When you connect, the driver opens SQL Server's OAuth endpoint in your default browser. Log in and grant permissions to the application.

The driver completes the OAuth process, obtaining an access token from SQL Server and using it to request data. The OAuth values are saved in the path specified in OAuthSettingsLocation. These values persist across connections.

When the access token expires, the driver refreshes it automatically.

Headless Machines

To configure the driver with a user account on a headless machine, you must authenticate on another device that has an internet browser.

You can do this in either of the following ways:

• Obtain the OAuthVerifier value as described below in Option 1: Obtain and Exchange a Verifier Code.
• Install the driver on another machine as described below in Option 2: Transfer OAuth Settings. After you authenticate via the usual browser-based flow, transfer the OAuth authentication values.

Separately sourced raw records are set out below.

-- ==== Sys2Proof/Machine/Float.lean ====
section
/-! DEFINITION. Binary64 and binary32 arithmetic, exactly as spec/00_scope.md R14 and R15 and spec/47_format.md R224
give it: round to nearest, ties to even, subnormals kept, overflow to infinity, no flags.

A finite binary64 is a whole number of units of 2^-1074 and a finite binary32 a whole number of units of 2^-149, so
every operation is computed exactly on integers and rounded once. An operation that gives a NaN answers the pattern
`Fp.nan` for "some NaN": its payload is drawn where the value leaves the arithmetic (`Machine.settle`). -/

namespace Sys2Proof.Machine.Fp

/-! ## Rounding -/

/-- `num / den` rounded to the nearest integer, ties to even. -/
def roundHalfEven (num den : Nat) : Nat :=
  let q := num / den
  let r := num % den
  if den < 2 * r ∨ (2 * r = den ∧ q % 2 = 1) then q + 1 else q

/-- The magnitude bits (exponent field over `frac` fraction bits) of the value `num / den`, in units of the format's
least subnormal, rounded to nearest even; the exponent field is not bounded here. -/
def roundMag (frac num den : Nat) : Nat :=
  let e := Nat.log2 (num / den) - frac
  e * 2 ^ frac + roundHalfEven num (den * 2 ^ e)

/-- The magnitude bits of binary64 infinity. -/
def infMag : Nat := 0x7FF0000000000000

/-- The magnitude bits of binary32 infinity. -/
def infMag32 : Nat := 0x7F800000

/-- A binary64 of the given sign and magnitude bits, overflowing to infinity. -/
def pack (neg : Bool) (mag : Nat) : F64 :=
  BitVec.ofNat 64 (min mag infMag + if neg then 2 ^ 63 else 0)

/-- A binary32 of the given sign and magnitude bits, overflowing to infinity (R224). -/
def pack32 (neg : Bool) (mag : Nat) : F32 :=
  BitVec.ofNat 32 (min mag infMag32 + if neg then 2 ^ 31 else 0)

/-! ## Constants, each the binary64 value of the literal its name says (R8, R14, R15) -/

/-- +0.0 -/
def zero : F64 := 0x0000000000000000
/-- −0.0 -/
def negZero : F64 := 0x8000000000000000
/-- 1.0 -/
def one : F64 := 0x3FF0000000000000
/-- −1.0 -/
def negOne : F64 := 0xBFF0000000000000
/-- 2.0 -/
def two : F64 := 0x4000000000000000
/-- 3.0 -/
def three : F64 := 0x4008000000000000
/-- 4.0 -/
def four : F64 := 0x4010000000000000
/-- 5.0 -/
def five : F64 := 0x4014000000000000
/-- 12.0 -/
def twelve : F64 := 0x4028000000000000
/-- 48.0 -/
def fortyEight : F64 := 0x4048000000000000
/-- 100.0 -/
def hundred : F64 := 0x4059000000000000
/-- 440.0 -/
def fourForty : F64 := 0x407B800000000000
/-- 1200.0 -/
def twelveHundred : F64 := 0x4092C00000000000
/-- PI64 (R15) -/
def pi : F64 := 0x400921FB54442D18
/-- TWO_PI (R15) -/
def twoPi : F64 := 0x401921FB54442D18
/-- "Some NaN": the answer of an operation that produces one. -/
def nan : F64 := 0x7FF8000000000000
/-- "Some NaN" of binary32. -/
def nan32 : F32 := 0x7FC00000

/-! ## Reading a pattern -/

/-- The sign bit. -/
def neg (x : F64) : Bool := x.msb

/-- The exponent field, bits 62..52 (R81). -/
def expField (x : F64) : Nat := x.toNat / 2 ^ 52 % 2 ^ 11

/-- The fraction field, bits 51..0 (R81). -/
def fracField (x : F64) : Nat := x.toNat % 2 ^ 52

/-- A NaN of binary64. -/
def isNaN (x : F64) : Bool := expField x == 2047 && fracField x != 0

/-- An infinity of binary64. -/
def isInf (x : F64) : Bool := expField x == 2047 && fracField x == 0

/-- Finite: neither NaN nor an infinity. -/
def isFinite (x : F64) : Bool := expField x != 2047

/-- The magnitude in units of 2^-1074; an infinity counts one unit of its place above every finite value. -/
def mag (x : F64) : Nat :=
  if expField x = 0 then fracField x else (2 ^ 52 + fracField x) * 2 ^ (expField x - 1)

/-- The value in units of 2^-1074. -/
def units (x : F64) : Int := if neg x then -(mag x : Int) else mag x

/-- The sign bit of a binary32. -/
def neg32 (x : F32) : Bool := x.msb

/-- The exponent field of a binary32. -/
def expField32 (x : F32) : Nat := x.toNat / 2 ^ 23 % 2 ^ 8

/-- The fraction field of a binary32. -/
def fracField32 (x : F32) : Nat := x.toNat % 2 ^ 23

/-- A NaN of binary32. -/
def isNaN32 (x : F32) : Bool := expField32 x == 255 && fracField32 x != 0

/-- An infinity of binary32. -/
def isInf32 (x : F32) : Bool := expField32 x == 255 && fracField32 x == 0

/-- The magnitude of a binary32 in units of 2^-149. -/
def mag32 (x : F32) : Nat :=
  if expField32 x = 0 then fracField32 x else (2 ^ 23 + fracField32 x) * 2 ^ (expField32 x - 1)

/-- The value of a binary32 in units of 2^-149. -/
def units32 (x : F32) : Int := if neg32 x then -(mag32 x : Int) else mag32 x

/-! ## Arithmetic (R14) -/

/-- A non-zero exact value `v / den` of units, rounded; an exact zero takes the sign given. -/
def roundUnits (zeroNeg : Bool) (v : Int) (den : Nat) : F64 :=
  if v = 0 then pack zeroNeg 0 else pack (v < 0) (roundMag 52 v.natAbs den)

/-- `x + y`. -/
def add (x y : F64) : F64 :=
  if isNaN x || isNaN y then nan
  else if isInf x then (if isInf y && neg x != neg y then nan else x)
  else if isInf y then y
  else roundUnits (neg x && neg y) (units x + units y) 1

/-- `−x`, the sign flipped. -/
def negate (x : F64) : F64 := x ^^^ 0x8000000000000000

/-- `x − y`. -/
def sub (x y : F64) : F64 := add x (negate y)

/-- `x × y`. -/
def mul (x y : F64) : F64 :=
  let s := neg x != neg y
  if isNaN x || isNaN y then nan
  else if isInf x || isInf y then (if mag x = 0 ∨ mag y = 0 then nan else pack s infMag)
  else pack s (roundMag 52 (mag x * mag y) (2 ^ 1074))

/-- `x / y`. -/
def div (x y : F64) : F64 :=
  let s := neg x != neg y
  if isNaN x || isNaN y then nan
  else if isInf x then (if isInf y then nan else pack s infMag)
  else if isInf y then pack s 0
  else if mag y = 0 then (if mag x = 0 then nan else pack s infMag)
  else pack s (roundMag 52 (mag x * 2 ^ 1074) (mag y))

/-- `fmod(x, y)` of R15: exact, with the sign of `x`. DEDUCED (log 12): for an infinite `y` the multiple
taken off is zero, and a NaN `y` gives a NaN. -/
def fmod (x y : F64) : F64 :=
  if isNaN x || isNaN y || isInf x || mag y == 0 then nan
  else if isInf y then x
  else pack (neg x) (roundMag 52 (mag x % mag y) 1)

/-! ## Comparisons: false whenever an operand is a NaN (R15); zeros of either sign are equal -/

/-- `x < y`. -/
def lt (x y : F64) : Bool := !isNaN x && !isNaN y && decide (units x < units y)

/-- `x ≤ y`. -/
def le (x y : F64) : Bool := !isNaN x && !isNaN y && decide (units x ≤ units y)

/-- `x = y`, as values. -/
def eqv (x y : F64) : Bool := !isNaN x && !isNaN y && decide (units x = units y)

/-! ## Conversions (R15, R224) -/

/-- `to_f64(n)` of an integer. -/
def ofInt (n : Int) : F64 := roundUnits false (n * 2 ^ 1074) 1

/-- `to_f64(n)` of a natural number. -/
def ofNat (n : Nat) : F64 := ofInt n

/-- `trunc(x)` of a finite `x`. -/
def trunc (x : F64) : Int :=
  if neg x then -((mag x / 2 ^ 1074 : Nat) : Int) else ((mag x / 2 ^ 1074 : Nat) : Int)

/-- `to_f32(x)`. -/
def toF32 (x : F64) : F32 :=
  if isNaN x then nan32
  else if isInf x then pack32 (neg x) infMag32
  else pack32 (neg x) (roundMag 23 (mag x) (2 ^ 925))

/-- `widen(y)`, exact. -/
def widen (y : F32) : F64 :=
  if isNaN32 y then nan
  else if isInf32 y then pack (neg32 y) infMag
  else pack (neg32 y) (roundMag 52 (mag32 y * 2 ^ 925) 1)

/-- `x +f32 y` (R222): the binary32 addition. -/
def add32 (x y : F32) : F32 :=
  if isNaN32 x || isNaN32 y then nan32
  else if isInf32 x then (if isInf32 y && neg32 x != neg32 y then nan32 else x)
  else if isInf32 y then y
  else
    let v := units32 x + units32 y
    if v = 0 then pack32 (neg32 x && neg32 y) 0 else pack32 (v < 0) (roundMag 23 v.natAbs 1)

/-! ## NaNs by payload -/

/-- The NaN a free 64-bit value stands for; every NaN pattern stands for itself. -/
def nanOf (v : BitVec 64) : F64 := if isNaN v then v else v ||| 0x7FF8000000000000

/-- The binary32 NaN a free 32-bit value stands for; every NaN pattern stands for itself. -/
def nanOf32 (v : BitVec 32) : F32 := if isNaN32 v then v else v ||| 0x7FC00000

end Sys2Proof.Machine.Fp
end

Option 1: Obtain and Exchange a Verifier Code

1. Find the authorization endpoint.

   Custom applications only: Set these properties to create the Authorization URL:

   • OAuthClientId: The client Id assigned when you registered your application.
   • OAuthClientSecret: The client secret assigned when you registered your application.

   Custom and embedded applications: Call the GetOAuthAuthorizationUrl stored procedure.

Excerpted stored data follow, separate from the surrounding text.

-- ==== Sys2Proof/Tests/Slice0.lean ====
section
/-! SUPPORT. Tests of the model: ill-formed terms, words written out from the encodings of spec/30_encoding.md, vectors of
spec/95_test_vectors.md (named in each docstring), and a state that meets the hypotheses of each statement. -/

namespace Sys2Proof.Tests

open Sys2Proof Sys2Proof.Machine

/- One test at a time: each waits for the kernel, and waiting threads hold memory. -/
set_option Elab.async false

/-! ## Well-formedness: an ill-formed term for each check -/

theorem test_reserved2_refuses_other_codes :
    ¬(Instr.reserved2 .s8 1).WellFormed ∧ ¬(Instr.reserved2 .s8 4).WellFormed ∧ (Instr.reserved2 .s8 3).WellFormed := by
  decide

theorem test_reserved4_refuses_other_codes :
    ¬(Instr.reserved4 .s8 3).WellFormed ∧ ¬(Instr.reserved4 .s8 8).WellFormed ∧ (Instr.reserved4 .s8 7).WellFormed := by
  decide

theorem test_reserved8_refuses_other_codes :
    ¬(Instr.reserved8 .s8 7).WellFormed ∧ (Instr.reserved8 .s8 8).WellFormed ∧ (Instr.reserved8 .s8 15).WellFormed := by
  decide

/-! ## Decoding: each row's word, written as FORMAT (3 bits) and OP (4 bits) of R84 with bit 7 of the byte 0 -/

/-- R83, R84: OP = 0000, FORMAT ignored. -/
theorem test_decode_nop : decode [0b0_101_0000#8] = .instr (.nop .float) [] := by decide
/-- R85, R86: FORMAT 000. -/
theorem test_decode_s8 : decode [0b0_000_0001#8] = .instr .computeS8 [] := by decide
/-- FORMAT 001. -/
theorem test_decode_s16 : decode [0b0_001_0001#8] = .instr .computeS16 [] := by decide
/-- FORMAT 010. -/
theorem test_decode_s24 : decode [0b0_010_0001#8] = .instr .computeS24 [] := by decide
/-- FORMAT 011 (V-ENC-1). -/
theorem test_decode_s32 : decode [0b0_011_0001#8] = .instr .computeS32 [] := by decide
/-- FORMAT 100. -/
theorem test_decode_s64 : decode [0b0_100_0001#8] = .instr .computeS64 [] := by decide
/-- FORMAT 101. -/
theorem test_decode_float : decode [0b0_101_0001#8] = .instr .computeFloat [] := by decide
/-- FORMAT 110. -/
theorem test_decode_double : decode [0b0_110_0001#8] = .instr .computeDouble [] := by decide
/-- FORMAT 111. -/
theorem test_decode_complex : decode [0b0_111_0001#8] = .instr .computeComplex [] := by decide
/-- OP = 001x. -/
theorem test_decode_reserved2 : decode [0b0_001_0011#8] = .instr (.reserved2 .s16 3) [] := by decide
/-- OP = 01xx (V-ENC-4). -/
theorem test_decode_reserved4 : decode [0b0_110_0111#8] = .instr (.reserved4 .double 7) [] := by decide
/-- OP = 1xxx. -/
theorem test_decode_reserved8 : decode [0b0_111_1000#8] = .instr (.reserved8 .complex 8) [] := by decide
/-- Bit 7 of the byte is no bit of a key. -/
theorem test_decode_refuses_bit_seven : decode [0x81#8] = .notAKey 0x81 ∧ decode [] = .noBytes := by decide
/-- V-ENC-18: 8 keys give NOP, 8 a COMPUTE, 112 a reserved command. -/
theorem test_key_counts :
    ((List.range 128).filter fun k => (decodeKey (BitVec.ofNat 7 k)).row = 0).length = 8 ∧
    ((List.range 128).filter fun k => (decodeKey (BitVec.ofNat 7 k)).computeFormat.isSome).length = 8 ∧
    ((List.range 128).filter fun k => 9 ≤ (decodeKey (BitVec.ofNat 7 k)).row).length = 112 := by decide +kernel

/-! ## States and parameters of the tests -/

/-- Parameters like those spec/95_test_vectors.md assumes: the default kernel and table, MAX_FRAMES = 64, SIN of 0 and
of 1.5707963267948966, POW2 of whole numbers. -/
def testParams : Params where
  maxFrames := 64
  freqEpsilon := 0x3EB0C6F7A0B5ED8D
  fullScaleS32 := 0x41DFFFFFFFC00000
  noiseModeFixed := 0
  coeff := defaultCoeff
  sin := fun x => if x = 0x3FF921FB54442D18 then Fp.one else Fp.zero
  pow2 := fun x => Fp.pack false ((1023 + Fp.trunc x).toNat * 2 ^ 52)
  envKernel := defaultEnvKernel
  segmentBasis := .noteQuarters
  lfoKernel := fun _ _ => Fp.zero
  free := fun n => BitVec.ofNat 64 n
  stale := fun _ => Fp.zero

/-- `Rig(F, 8, L)` of spec/95_test_vectors.md. -/
def rig (F : Format) (L : Nat) : Regs :=
  { Regs.reset with
    bufferBase := 0x8000, stride := 1, format := F, samplerate := 8, bufferLength := BitVec.ofNat 32 L
    volume := Fp.one }

/-- The machine with those registers, no window, no device and every address reachable. -/
def rigState (r : Regs) : State :=
  { State.reset with core := { CoreState.reset with regs := r }, platform := ⟨[], [], [], []⟩ }

/-- The rig with OSC0 of the given kind at 1.0 Hz and the given volume, at absolute time `t`. -/
def oscRig (F : Format) (L : Nat) (kind : Kind) (volume : F64) (t : Nat) : State :=
  rigState { rig F L with osc0 := ⟨kind, Fp.one, Fp.zero, volume⟩, offset := BitVec.ofNat 64 t }

/-- With `n`-bit elements stored from frame 0 on. -/
def withElements {n : Nat} (F : Format) (vs : List (BitVec n)) (s : State) : State :=
  (List.range vs.length).foldl (fun s i => storeBits F i (vs.getD i 0) s) s

/-- What the elements hold after a COMPUTE. -/
def elementsAfter (n : Nat) (F : Format) (s : State) : List (BitVec n) :=
  match computeCommand testParams F s with
  | .next t => (List.range s.core.frames).map fun i => loadBits n F i t
  | .fault _ => []
  | .refused _ => []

   1. Open the URL returned by the stored procedure in a browser.
   2. Log in and grant permissions to the driver. You are redirected to the callback URL, which contains the verifier code.
   3. Save the value of the verifier code. You will use this later to set the OAuthVerifier connection property.

2. Exchange the OAuth verifier code for OAuth refresh and access tokens.

   At the headless machine, set these properties:

   • AuthScheme: AzureAD.
   • OAuthVerifier: The verifier code.
   • OAuthSettingsLocation: The location of the file that holds the OAuth token values that persist across connections.

   • Custom applications only:

     • OAuthClientId: The client Id in your custom OAuth application settings.
     • OAuthClientSecret: The client secret in the custom OAuth application settings.

3. After the OAuth settings file is generated, reset the following properties to connect:

   • OAuthSettingsLocation: The location containing the encrypted OAuth authentication values. Make sure this location grants read and write permissions to the driver to enable the automatic refreshing of the access token.

   • Custom applications only:

     • OAuthClientId: The client Id assigned when you registered your application.
     • OAuthClientSecret: The client secret assigned when you registered your application.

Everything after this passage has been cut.